From a tax policy perspective, the excise tax appears intended to create a sort of parity between tax-exempt organizations and publicly held corporations. Under section 162(m),1 publicly held corporations generally cannot deduct compensation in excess of $1 million per year with respect to certain employees. Effectively, this increases the tax owed by publicly held corporations by the product of those excess amounts and the corporate tax rate, currently 21%, the same rate as the excise tax now applied to tax-exempt organizations. 
 
The purpose of this article is to explain how the new excise tax is determined, and identify some planning options available to mitigate its effects on current and deferred compensation paid to highly-compensated employees.
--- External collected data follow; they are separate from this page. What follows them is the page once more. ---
-- ==== Sys2Proof/Certificates/Slice0/Obligations.lean ====
section
/-! DEFINITION. The statements for the provers. Each docstring names the rule of spec/ it rests on. -/

open Sys2Proof Sys2Proof.Machine

/-! ## Words -/

/-- R150 to R152, R160: every command's word decodes to the command, with every operand. -/
def Obligations.DecodeEncode : Prop := ∀ i : Instr, decode (encode i) = .ok i

/-- R161, R163: a word that decodes is the word of what it decodes to; no bit of it is ignored. -/
def Obligations.EncodeDecode : Prop := ∀ (w : CmdWord) (i : Instr), decode w = .ok i → encode i = w

/-- R170: words written out from the syntax table decode to the commands they stand for, one or more per family. -/
def Obligations.WrittenWordsDecode : Prop :=
  decode 0x00000000#32 = .ok .nop ∧ decode 0x11A50000#32 = .ok (.gfMuladdMem 0xA5#8) ∧
  decode 0x1453CA00#32 = .ok (.gfMul 0x53#8 0xCA#8) ∧ decode 0x1A531500#32 = .ok (.gfNibtab 0x53#8 true 5#4) ∧
  decode 0x27000300#32 = .ok (.bsFfs 3#4) ∧ decode 0x32000100#32 = .ok (.slabRealloc true) ∧
  decode 0x41002100#32 = .ok (.sumsGet 2#2 1#3) ∧ decode 0x48000000#32 = .ok .rowEncode ∧
  decode 0x49056400#32 = .ok (.cauchyElem 5#8 100#8)

/-- R162: the OPCODE values of its list, and no others, are illegal, and a command with one is rejected with
ILLEGAL_OPCODE and nothing else. -/
def Obligations.IllegalOpcodeRejected : Prop :=
  ∀ s : State,
    let op := (opcodeOf s.cmd).toNat
    let listed := (0x01 ≤ op ∧ op ≤ 0x0F) ∨ (0x1B ≤ op ∧ op ≤ 0x1F) ∨ (0x28 ≤ op ∧ op ≤ 0x2F) ∨
      (0x34 ≤ op ∧ op ≤ 0x3F) ∨ (0x43 ≤ op ∧ op ≤ 0x47) ∨ (0x4A ≤ op ∧ op ≤ 0xFF)
    (decode s.cmd = .error .illegalOpcode ↔ listed) ∧
    (s.inbox = [] → s.busy = true → s.disabled = false → listed →
      step s = .next (s.reject .invalidInput .illegalOpcode))

/-- R161 with the masks of R151: a word of a legal OPCODE with a must-be-zero bit set is rejected with RESERVED_FIELD and
nothing else, and one with none set decodes. A non-zero RSV byte is such a bit for every OPCODE. -/
def Obligations.ReservedFieldRejected : Prop :=
  ∀ (s : State) (op : BitVec 8) (mask : CmdWord),
    (op, mask) ∈ [(0x00#8, 0xFFFFFFFF#32), (0x10#8, 0xFFFFFFFF#32), (0x11#8, 0xFF00FFFF#32), (0x12#8, 0xFF00FFFF#32),
      (0x13#8, 0xFF00FFFF#32), (0x14#8, 0xFF0000FF#32), (0x15#8, 0xFF0000FF#32), (0x16#8, 0xFF00FFFF#32),
      (0x17#8, 0xFF00FFFF#32), (0x18#8, 0xFF00FFFF#32), (0x19#8, 0xFF00FFFF#32), (0x1A#8, 0xFF00E0FF#32),
      (0x20#8, 0xFFFFF0FF#32), (0x21#8, 0xFFFFF0FF#32), (0x22#8, 0xFFFFF0FF#32), (0x23#8, 0xFFFFF0FF#32),
      (0x24#8, 0xFFFFF0FF#32), (0x25#8, 0xFFFFF0FF#32), (0x26#8, 0xFFFFF0FF#32), (0x27#8, 0xFFFFF0FF#32),
      (0x30#8, 0xFFFFFFFF#32), (0x31#8, 0xFFFFFFFF#32), (0x32#8, 0xFFFFFEFF#32), (0x33#8, 0xFFFFFFFF#32),
      (0x40#8, 0xFFFFFFFF#32), (0x41#8, 0xFFFFC8FF#32), (0x42#8, 0xFFFFFFFF#32), (0x48#8, 0xFFFFFFFF#32),
      (0x49#8, 0xFF0000FF#32)] →
    opcodeOf s.cmd = op →
    (s.cmd &&& mask = op ++ 0#24 → ∃ i, decode s.cmd = .ok i) ∧
    (s.cmd &&& mask ≠ op ++ 0#24 → s.inbox = [] → s.busy = true → s.disabled = false →
      step s = .next (s.reject .invalidInput .reservedField)) ∧
    (s.cmd.extractLsb' 0 8 ≠ 0#8 → s.cmd &&& mask ≠ op ++ 0#24)

/-! ## Issue, the end of a command, the latch -/

/-- R540, R163: a store to CMD while BUSY = 0 starts the command of its low 32 bits, and a step that comes to a running
command, not DISABLED, whose word decodes to a command is that command's `exec`. `withFetchWord` stands for such a start: that
it also puts the end of the command first is the model's choice (log 1). -/
def Obligations.StepRunsCommand : Prop :=
  (∀ (s : State) (v : Word) (rest : List HostAction), s.busy = false →
    s.inbox = .csrStore (s.params.csrBase + 0x020) 8 v :: rest →
    step s = .next { s with inbox := rest, busy := true, cmd := v.setWidth 32 }) ∧
  (∀ (s : State) (i : Instr), s.busy = true → s.disabled = false → decode s.cmd = .ok i →
    (s.inbox = [] → step s = exec i s) ∧
    (∀ rest, s.inbox = .letRun :: rest → step s = exec i { s with inbox := rest })) ∧
  (∀ (s : State) (nbits w : Nat) (i : Instr), s.disabled = false → decodeTableWord nbits w = some i →
    step (s.withFetchWord nbits w) = exec i { s with busy := true, cmd := BitVec.ofNat 32 (w % 2 ^ nbits) })

/-- R561: every command ends, in a next state, in exactly one finish: BUSY 0, IRQ_PENDING 1, LAST_OPCODE the word's OPCODE,
RESULT one of the four codes that R560 says the block produces. R545: NOP does that, with Success, and nothing else (`raced` is
the model's record of races with a running command, log 15). No step stops (R568). -/
def Obligations.EveryCommandEnds : Prop :=
  (∀ s : State, exec .nop s =
    .next { s with result := 0x00#8, lastOpcode := opcodeOf s.cmd, irqPending := true, busy := false, raced := [] }) ∧
  (∀ (i : Instr) (s : State), ∃ t, exec i s = .next t ∧ t.busy = false ∧ t.irqPending = true ∧
    t.lastOpcode = opcodeOf s.cmd ∧
    (t.result = 0x00#8 ∨ t.result = 0xFF#8 ∨ t.result = 0xFE#8 ∨ t.result = 0xFB#8)) ∧
  ∀ s : State, SafeStep s

/-- R563: a command that ends with InvalidInput has set one ERROR bit and the fields of `finish`, and made no other
change (`raced` is the model's record of races with a running command, log 15). -/
def Obligations.RejectIsPrecise : Prop :=
  ∀ (i : Instr) (s t : State), exec i s = .next t → t.result = 0xFF#8 →
    ∃ e : ErrorBit, t = { s with
      error := s.error ||| e.mask
      result := 0xFF#8
      lastOpcode := opcodeOf s.cmd
      irqPending := true
      busy := false
      raced := [] }

/-- R564, R37, R565: a command sets at most one ERROR bit and clears none; one that does not end with Success writes no RES
register; one that ends with Disabled has latched DISABLED and set one of the four fatal bits, and no other changes
DISABLED. -/
def Obligations.OutcomesSetErrors : Prop :=
  ∀ (i : Instr) (s t : State), exec i s = .next t →
    ((t.result = 0x00#8 ∨ t.result = 0xFE#8) → t.error = s.error) ∧
    (t.result = 0xFF#8 → ∃ e : ErrorBit, t.error = s.error ||| e.mask) ∧
    (t.result = 0xFB#8 → t.disabled = true ∧
      ∃ e ∈ [ErrorBit.hostAllocFail, .slotExhausted, .sumOverflow, .busError], t.error = s.error ||| e.mask) ∧
    (t.result ≠ 0xFB#8 → t.disabled = s.disabled) ∧
    (t.result ≠ 0x00#8 → t.res0 = s.res0 ∧ t.res1 = s.res1 ∧ t.res2 = s.res2 ∧ t.res3 = s.res3)
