-- ==== Sys2Proof/Laws/PerInstr.lean ====
section
/-! SUPPORT. A property of every command's word, one lemma per constructor. -/

namespace Sys2Proof.Laws.ReservedByteZero

/-- The command's word has a zero RSV byte, and its OPCODE is one of the opcode map (spec R150, R160). -/
def Statement (i : Instr) : Prop :=
  (encode i).extractLsb' 0 8 = 0#8 ∧ (opcodeMap.map (fun row => row.opcode)).contains (opcodeOf (encode i)) = true

theorem of_commandWord {i : Instr} {op : BitVec 8} {imm sel : Byte} (h : encode i = commandWord op imm sel)
    (ho : (opcodeMap.map (fun row => row.opcode)).contains op = true) : Statement i := by
  simp only [Statement, h, rsv_commandWord, opcodeOf_commandWord, ho, and_self]

theorem nop : Statement .nop := of_commandWord rfl (by decide)
theorem gfAddMem : Statement .gfAddMem := of_commandWord rfl (by decide)
theorem gfMuladdMem (c : Byte) : Statement (.gfMuladdMem c) := of_commandWord rfl (by decide)
theorem gfMulMem (c : Byte) : Statement (.gfMulMem c) := of_commandWord rfl (by decide)
theorem gfDivMem (c : Byte) : Statement (.gfDivMem c) := of_commandWord rfl (by decide)
theorem gfMul (a b : Byte) : Statement (.gfMul a b) := of_commandWord rfl (by decide)
theorem gfDiv (a b : Byte) : Statement (.gfDiv a b) := of_commandWord rfl (by decide)
theorem gfSqr (a : Byte) : Statement (.gfSqr a) := of_commandWord rfl (by decide)
theorem gfInv (a : Byte) : Statement (.gfInv a) := of_commandWord rfl (by decide)
theorem gfLog (a : Byte) : Statement (.gfLog a) := of_commandWord rfl (by decide)
theorem gfExp (i : Byte) : Statement (.gfExp i) := of_commandWord rfl (by decide)
theorem gfNibtab (c : Byte) (hi : Bool) (j : BitVec 4) : Statement (.gfNibtab c hi j) := of_commandWord rfl (by decide)
theorem bsSet (b : BitVec 4) : Statement (.bsSet b) := of_commandWord rfl (by decide)
theorem bsClear (b : BitVec 4) : Statement (.bsClear b) := of_commandWord rfl (by decide)
theorem bsCheck (b : BitVec 4) : Statement (.bsCheck b) := of_commandWord rfl (by decide)
theorem bsSetRange (b : BitVec 4) : Statement (.bsSetRange b) := of_commandWord rfl (by decide)
theorem bsClearRange (b : BitVec 4) : Statement (.bsClearRange b) := of_commandWord rfl (by decide)
theorem bsPopcount (b : BitVec 4) : Statement (.bsPopcount b) := of_commandWord rfl (by decide)
theorem bsFfc (b : BitVec 4) : Statement (.bsFfc b) := of_commandWord rfl (by decide)
theorem bsFfs (b : BitVec 4) : Statement (.bsFfs b) := of_commandWord rfl (by decide)
theorem slabAlloc : Statement .slabAlloc := of_commandWord rfl (by decide)
theorem slabFree : Statement .slabFree := of_commandWord rfl (by decide)
theorem slabRealloc (copy : Bool) : Statement (.slabRealloc copy) := of_commandWord rfl (by decide)
theorem slabWinfo : Statement .slabWinfo := of_commandWord rfl (by decide)
theorem sumsReset : Statement .sumsReset := of_commandWord rfl (by decide)
theorem sumsGet (k : BitVec 2) (lane : BitVec 3) : Statement (.sumsGet k lane) := of_commandWord rfl (by decide)
theorem winShift : Statement .winShift := of_commandWord rfl (by decide)
theorem rowEncode : Statement .rowEncode := of_commandWord rfl (by decide)
theorem cauchyElem (r y : Byte) : Statement (.cauchyElem r y) := of_commandWord rfl (by decide)

end Sys2Proof.Laws.ReservedByteZero
end

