@[simp] theorem noteCount_busy : (noteCount s).busy = s.busy := rfl
@[simp] theorem noteCount_cmd : (noteCount s).cmd = s.cmd := rfl
@[simp] theorem noteCount_disabled : (noteCount s).disabled = s.disabled := rfl
@[simp] theorem noteCount_irqPending : (noteCount s).irqPending = s.irqPending := rfl
@[simp] theorem noteCount_result : (noteCount s).result = s.result := rfl
@[simp] theorem noteCount_lastOpcode : (noteCount s).lastOpcode = s.lastOpcode := rfl
@[simp] theorem noteCount_irqEn : (noteCount s).irqEn = s.irqEn := rfl
@[simp] theorem noteCount_error : (noteCount s).error = s.error := rfl
@[simp] theorem noteCount_arg0 : (noteCount s).arg0 = s.arg0 := rfl
@[simp] theorem noteCount_arg1 : (noteCount s).arg1 = s.arg1 := rfl
@[simp] theorem noteCount_arg2 : (noteCount s).arg2 = s.arg2 := rfl
@[simp] theorem noteCount_arg3 : (noteCount s).arg3 = s.arg3 := rfl
@[simp] theorem noteCount_res0 : (noteCount s).res0 = s.res0 := rfl
@[simp] theorem noteCount_res1 : (noteCount s).res1 = s.res1 := rfl
@[simp] theorem noteCount_res2 : (noteCount s).res2 = s.res2 := rfl
@[simp] theorem noteCount_res3 : (noteCount s).res3 = s.res3 := rfl
@[simp] theorem noteCount_winColumnStart : (noteCount s).winColumnStart = s.winColumnStart := rfl
@[simp] theorem noteCount_winFirstElem : (noteCount s).winFirstElem = s.winFirstElem := rfl
@[simp] theorem noteCount_winCount : (noteCount s).winCount = s.winCount := rfl
@[simp] theorem noteCount_winLongest : (noteCount s).winLongest = s.winLongest := rfl
@[simp] theorem noteCount_descBase : (noteCount s).descBase = s.descBase := rfl
@[simp] theorem noteCount_sumBase : (noteCount s).sumBase = s.sumBase := rfl
@[simp] theorem noteCount_sumStride : (noteCount s).sumStride = s.sumStride := rfl
@[simp] theorem noteCount_recBase : (noteCount s).recBase = s.recBase := rfl
@[simp] theorem noteCount_recCap : (noteCount s).recCap = s.recCap := rfl
@[simp] theorem noteCount_nextRow : (noteCount s).nextRow = s.nextRow := rfl
@[simp] theorem noteCount_nextCauchyRow : (noteCount s).nextCauchyRow = s.nextCauchyRow := rfl
@[simp] theorem noteCount_nextParityColumn : (noteCount s).nextParityColumn = s.nextParityColumn := rfl
@[simp] theorem noteCount_npcValid : (noteCount s).npcValid = s.npcValid := rfl
@[simp] theorem noteCount_sumsValid : (noteCount s).sumsValid = s.sumsValid := rfl
@[simp] theorem noteCount_sumStartElem : (noteCount s).sumStartElem = s.sumStartElem := rfl
@[simp] theorem noteCount_params : (noteCount s).params = s.params := rfl
@[simp] theorem noteCount_bitsets : (noteCount s).bitsets = s.bitsets := rfl
@[simp] theorem noteCount_slots : (noteCount s).slots = s.slots := rfl
@[simp] theorem noteCount_prefList : (noteCount s).prefList = s.prefList := rfl
@[simp] theorem noteCount_fullList : (noteCount s).fullList = s.fullList := rfl
@[simp] theorem noteCount_sums : (noteCount s).sums = s.sums := rfl
@[simp] theorem noteCount_mem : (noteCount s).mem = s.mem := rfl
@[simp] theorem noteCount_port : (noteCount s).port = s.port := rfl
@[simp] theorem noteCount_allocAnswers : (noteCount s).allocAnswers = s.allocAnswers := rfl
@[simp] theorem noteCount_largeLive : (noteCount s).largeLive = s.largeLive := rfl
@[simp] theorem noteCount_windowsLive : (noteCount s).windowsLive = s.windowsLive := rfl
@[simp] theorem noteCount_hostFrees : (noteCount s).hostFrees = s.hostFrees := rfl
@[simp] theorem noteCount_handed : (noteCount s).handed = s.handed := rfl
@[simp] theorem noteCount_slabTainted : (noteCount s).slabTainted = s.slabTainted := rfl
@[simp] theorem noteCount_folded : (noteCount s).folded = s.folded := rfl
@[simp] theorem noteCount_sumsTainted : (noteCount s).sumsTainted = s.sumsTainted := rfl
@[simp] theorem noteCount_pending : (noteCount s).pending = s.pending.filter fun x : Owed => decide (x.orig.elem < (s.winCount.toNat : Int)) := rfl
@[simp] theorem noteCount_replaced : (noteCount s).replaced = s.replaced.filter fun x : Original => decide (x.elem < (s.winCount.toNat : Int)) := rfl
@[simp] theorem noteCount_copied : (noteCount s).copied = s.copied.filter fun x : Int × Int => decide (x.1 < (s.winCount.toNat : Int) ∧ x.2 < (s.winCount.toNat : Int)) := rfl
@[simp] theorem noteCount_tableTainted : (noteCount s).tableTainted = s.tableTainted := rfl
@[simp] theorem noteCount_raced : (noteCount s).raced = s.raced := rfl
@[simp] theorem noteCount_draws : (noteCount s).draws = s.draws := rfl
@[simp] theorem noteCount_hostDraws : (noteCount s).hostDraws = s.hostDraws := rfl
@[simp] theorem noteCount_inbox : (noteCount s).inbox = s.inbox := rfl
@[simp] theorem noteCount_hostRead : (noteCount s).hostRead = s.hostRead := rfl

end noteCount

section startCommand

variable (s : State) (w : CmdWord)

@[simp] theorem startCommand_busy : (startCommand s w).busy = true := rfl
@[simp] theorem startCommand_cmd : (startCommand s w).cmd = w := rfl
@[simp] theorem startCommand_disabled : (startCommand s w).disabled = s.disabled := rfl
@[simp] theorem startCommand_irqPending : (startCommand s w).irqPending = s.irqPending := rfl
@[simp] theorem startCommand_result : (startCommand s w).result = s.result := rfl
@[simp] theorem startCommand_lastOpcode : (startCommand s w).lastOpcode = s.lastOpcode := rfl
@[simp] theorem startCommand_irqEn : (startCommand s w).irqEn = s.irqEn := rfl
@[simp] theorem startCommand_error : (startCommand s w).error = s.error := rfl
@[simp] theorem startCommand_arg0 : (startCommand s w).arg0 = s.arg0 := rfl
@[simp] theorem startCommand_arg1 : (startCommand s w).arg1 = s.arg1 := rfl
@[simp] theorem startCommand_arg2 : (startCommand s w).arg2 = s.arg2 := rfl
@[simp] theorem startCommand_arg3 : (startCommand s w).arg3 = s.arg3 := rfl
@[simp] theorem startCommand_res0 : (startCommand s w).res0 = s.res0 := rfl
@[simp] theorem startCommand_res1 : (startCommand s w).res1 = s.res1 := rfl
@[simp] theorem startCommand_res2 : (startCommand s w).res2 = s.res2 := rfl
@[simp] theorem startCommand_res3 : (startCommand s w).res3 = s.res3 := rfl
@[simp] theorem startCommand_winColumnStart : (startCommand s w).winColumnStart = s.winColumnStart := rfl
@[simp] theorem startCommand_winFirstElem : (startCommand s w).winFirstElem = s.winFirstElem := rfl
@[simp] theorem startCommand_winCount : (startCommand s w).winCount = s.winCount := rfl
@[simp] theorem startCommand_winLongest : (startCommand s w).winLongest = s.winLongest := rfl
@[simp] theorem startCommand_descBase : (startCommand s w).descBase = s.descBase := rfl
@[simp] theorem startCommand_sumBase : (startCommand s w).sumBase = s.sumBase := rfl
@[simp] theorem startCommand_sumStride : (startCommand s w).sumStride = s.sumStride := rfl
@[simp] theorem startCommand_recBase : (startCommand s w).recBase = s.recBase := rfl
@[simp] theorem startCommand_recCap : (startCommand s w).recCap = s.recCap := rfl
@[simp] theorem startCommand_nextRow : (startCommand s w).nextRow = s.nextRow := rfl
@[simp] theorem startCommand_nextCauchyRow : (startCommand s w).nextCauchyRow = s.nextCauchyRow := rfl
@[simp] theorem startCommand_nextParityColumn : (startCommand s w).nextParityColumn = s.nextParityColumn := rfl
@[simp] theorem startCommand_npcValid : (startCommand s w).npcValid = s.npcValid := rfl
@[simp] theorem startCommand_sumsValid : (startCommand s w).sumsValid = s.sumsValid := rfl
@[simp] theorem startCommand_sumStartElem : (startCommand s w).sumStartElem = s.sumStartElem := rfl
@[simp] theorem startCommand_params : (startCommand s w).params = s.params := rfl
@[simp] theorem startCommand_bitsets : (startCommand s w).bitsets = s.bitsets := rfl
@[simp] theorem startCommand_slots : (startCommand s w).slots = s.slots := rfl
@[simp] theorem startCommand_prefList : (startCommand s w).prefList = s.prefList := rfl
@[simp] theorem startCommand_fullList : (startCommand s w).fullList = s.fullList := rfl
@[simp] theorem startCommand_sums : (startCommand s w).sums = s.sums := rfl
@[simp] theorem startCommand_mem : (startCommand s w).mem = s.mem := rfl
@[simp] theorem startCommand_port : (startCommand s w).port = s.port := rfl
@[simp] theorem startCommand_allocAnswers : (startCommand s w).allocAnswers = s.allocAnswers := rfl
@[simp] theorem startCommand_largeLive : (startCommand s w).largeLive = s.largeLive := rfl
@[simp] theorem startCommand_windowsLive : (startCommand s w).windowsLive = s.windowsLive := rfl
@[simp] theorem startCommand_hostFrees : (startCommand s w).hostFrees = s.hostFrees := rfl
@[simp] theorem startCommand_handed : (startCommand s w).handed = s.handed := rfl
@[simp] theorem startCommand_slabTainted : (startCommand s w).slabTainted = s.slabTainted := rfl
@[simp] theorem startCommand_folded : (startCommand s w).folded = s.folded := rfl
@[simp] theorem startCommand_sumsTainted : (startCommand s w).sumsTainted = s.sumsTainted := rfl
@[simp] theorem startCommand_pending : (startCommand s w).pending = s.pending := rfl
@[simp] theorem startCommand_replaced : (startCommand s w).replaced = s.replaced := rfl
@[simp] theorem startCommand_copied : (startCommand s w).copied = s.copied := rfl
@[simp] theorem startCommand_tableTainted : (startCommand s w).tableTainted = s.tableTainted := rfl
@[simp] theorem startCommand_raced : (startCommand s w).raced = s.raced := rfl
@[simp] theorem startCommand_draws : (startCommand s w).draws = s.draws := rfl
@[simp] theorem startCommand_hostDraws : (startCommand s w).hostDraws = s.hostDraws := rfl
@[simp] theorem startCommand_inbox : (startCommand s w).inbox = s.inbox := rfl
@[simp] theorem startCommand_hostRead : (startCommand s w).hostRead = s.hostRead := rfl

end startCommand

section resetBlock

variable (s : State)

@[simp] theorem State.resetBlock_busy : s.resetBlock.busy = State.reset.busy := rfl
@[simp] theorem State.resetBlock_cmd : s.resetBlock.cmd = State.reset.cmd := rfl
@[simp] theorem State.resetBlock_disabled : s.resetBlock.disabled = State.reset.disabled := rfl
@[simp] theorem State.resetBlock_irqPending : s.resetBlock.irqPending = State.reset.irqPending := rfl
@[simp] theorem State.resetBlock_result : s.resetBlock.result = State.reset.result := rfl
@[simp] theorem State.resetBlock_lastOpcode : s.resetBlock.lastOpcode = State.reset.lastOpcode := rfl
@[simp] theorem State.resetBlock_irqEn : s.resetBlock.irqEn = State.reset.irqEn := rfl
@[simp] theorem State.resetBlock_error : s.resetBlock.error = State.reset.error := rfl
@[simp] theorem State.resetBlock_arg0 : s.resetBlock.arg0 = State.reset.arg0 := rfl
@[simp] theorem State.resetBlock_arg1 : s.resetBlock.arg1 = State.reset.arg1 := rfl
@[simp] theorem State.resetBlock_arg2 : s.resetBlock.arg2 = State.reset.arg2 := rfl
@[simp] theorem State.resetBlock_arg3 : s.resetBlock.arg3 = State.reset.arg3 := rfl
@[simp] theorem State.resetBlock_res0 : s.resetBlock.res0 = State.reset.res0 := rfl
@[simp] theorem State.resetBlock_res1 : s.resetBlock.res1 = State.reset.res1 := rfl
@[simp] theorem State.resetBlock_res2 : s.resetBlock.res2 = State.reset.res2 := rfl
@[simp] theorem State.resetBlock_res3 : s.resetBlock.res3 = State.reset.res3 := rfl
@[simp] theorem State.resetBlock_winColumnStart : s.resetBlock.winColumnStart = State.reset.winColumnStart := rfl
@[simp] theorem State.resetBlock_winFirstElem : s.resetBlock.winFirstElem = State.reset.winFirstElem := rfl
@[simp] theorem State.resetBlock_winCount : s.resetBlock.winCount = State.reset.winCount := rfl
@[simp] theorem State.resetBlock_winLongest : s.resetBlock.winLongest = State.reset.winLongest := rfl
@[simp] theorem State.resetBlock_descBase : s.resetBlock.descBase = State.reset.descBase := rfl
@[simp] theorem State.resetBlock_sumBase : s.resetBlock.sumBase = State.reset.sumBase := rfl
@[simp] theorem State.resetBlock_sumStride : s.resetBlock.sumStride = State.reset.sumStride := rfl
@[simp] theorem State.resetBlock_recBase : s.resetBlock.recBase = State.reset.recBase := rfl
@[simp] theorem State.resetBlock_recCap : s.resetBlock.recCap = State.reset.recCap := rfl
@[simp] theorem State.resetBlock_nextRow : s.resetBlock.nextRow = State.reset.nextRow := rfl
@[simp] theorem State.resetBlock_nextCauchyRow : s.resetBlock.nextCauchyRow = State.reset.nextCauchyRow := rfl
@[simp] theorem State.resetBlock_nextParityColumn : s.resetBlock.nextParityColumn = State.reset.nextParityColumn := rfl
@[simp] theorem State.resetBlock_npcValid : s.resetBlock.npcValid = State.reset.npcValid := rfl
@[simp] theorem State.resetBlock_sumsValid : s.resetBlock.sumsValid = State.reset.sumsValid := rfl
@[simp] theorem State.resetBlock_sumStartElem : s.resetBlock.sumStartElem = State.reset.sumStartElem := rfl
@[simp] theorem State.resetBlock_params : s.resetBlock.params = s.params := rfl
@[simp] theorem State.resetBlock_bitsets : s.resetBlock.bitsets = State.reset.bitsets := rfl
@[simp] theorem State.resetBlock_slots : s.resetBlock.slots = State.reset.slots := rfl
@[simp] theorem State.resetBlock_prefList : s.resetBlock.prefList = State.reset.prefList := rfl
@[simp] theorem State.resetBlock_fullList : s.resetBlock.fullList = State.reset.fullList := rfl
@[simp] theorem State.resetBlock_sums : s.resetBlock.sums = State.reset.sums := rfl
@[simp] theorem State.resetBlock_mem : s.resetBlock.mem = s.mem := rfl
@[simp] theorem State.resetBlock_port : s.resetBlock.port = s.port := rfl
@[simp] theorem State.resetBlock_allocAnswers : s.resetBlock.allocAnswers = s.allocAnswers := rfl
@[simp] theorem State.resetBlock_largeLive : s.resetBlock.largeLive = s.largeLive := rfl
@[simp] theorem State.resetBlock_windowsLive : s.resetBlock.windowsLive = s.windowsLive := rfl
@[simp] theorem State.resetBlock_hostFrees : s.resetBlock.hostFrees = s.hostFrees := rfl
@[simp] theorem State.resetBlock_handed : s.resetBlock.handed = State.reset.handed := rfl
@[simp] theorem State.resetBlock_slabTainted : s.resetBlock.slabTainted = State.reset.slabTainted := rfl
@[simp] theorem State.resetBlock_folded : s.resetBlock.folded = State.reset.folded := rfl
@[simp] theorem State.resetBlock_sumsTainted : s.resetBlock.sumsTainted = State.reset.sumsTainted := rfl
@[simp] theorem State.resetBlock_pending : s.resetBlock.pending = State.reset.pending := rfl
@[simp] theorem State.resetBlock_replaced : s.resetBlock.replaced = State.reset.replaced := rfl
@[simp] theorem State.resetBlock_copied : s.resetBlock.copied = State.reset.copied := rfl
@[simp] theorem State.resetBlock_tableTainted : s.resetBlock.tableTainted = State.reset.tableTainted := rfl
@[simp] theorem State.resetBlock_raced : s.resetBlock.raced = State.reset.raced := rfl
@[simp] theorem State.resetBlock_draws : s.resetBlock.draws = s.draws := rfl
@[simp] theorem State.resetBlock_hostDraws : s.resetBlock.hostDraws = s.hostDraws := rfl
@[simp] theorem State.resetBlock_inbox : s.resetBlock.inbox = s.inbox := rfl
@[simp] theorem State.resetBlock_hostRead : s.resetBlock.hostRead = s.hostRead := rfl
For example, and as further detailed below:
 
  • Certain state universities, colleges, and hospitals may wish to explore whether to give up their 501(c)(3) exemptions and, instead, rely on their status as a “political subdivision” or as “an integral part of a state or local government” in order to remain exempt from both federal income tax and this new excise tax.
  • Tax-exempt organizations may seek to utilize “split dollar loan arrangements,” an alternative to traditional unfunded deferred compensation arrangements, because the loans utilized to provide the employee with a deferred benefit do not constitute “remuneration” for purposes of the $1 million threshold. 
  • If portions of an employee’s compensation could appropriately be paid by an affiliate which is not a related organization for this purpose, such as an unrelated management company, tax-exempt organizations may consider bifurcating that compensation between those entities in order to reduce or avoid the excise tax.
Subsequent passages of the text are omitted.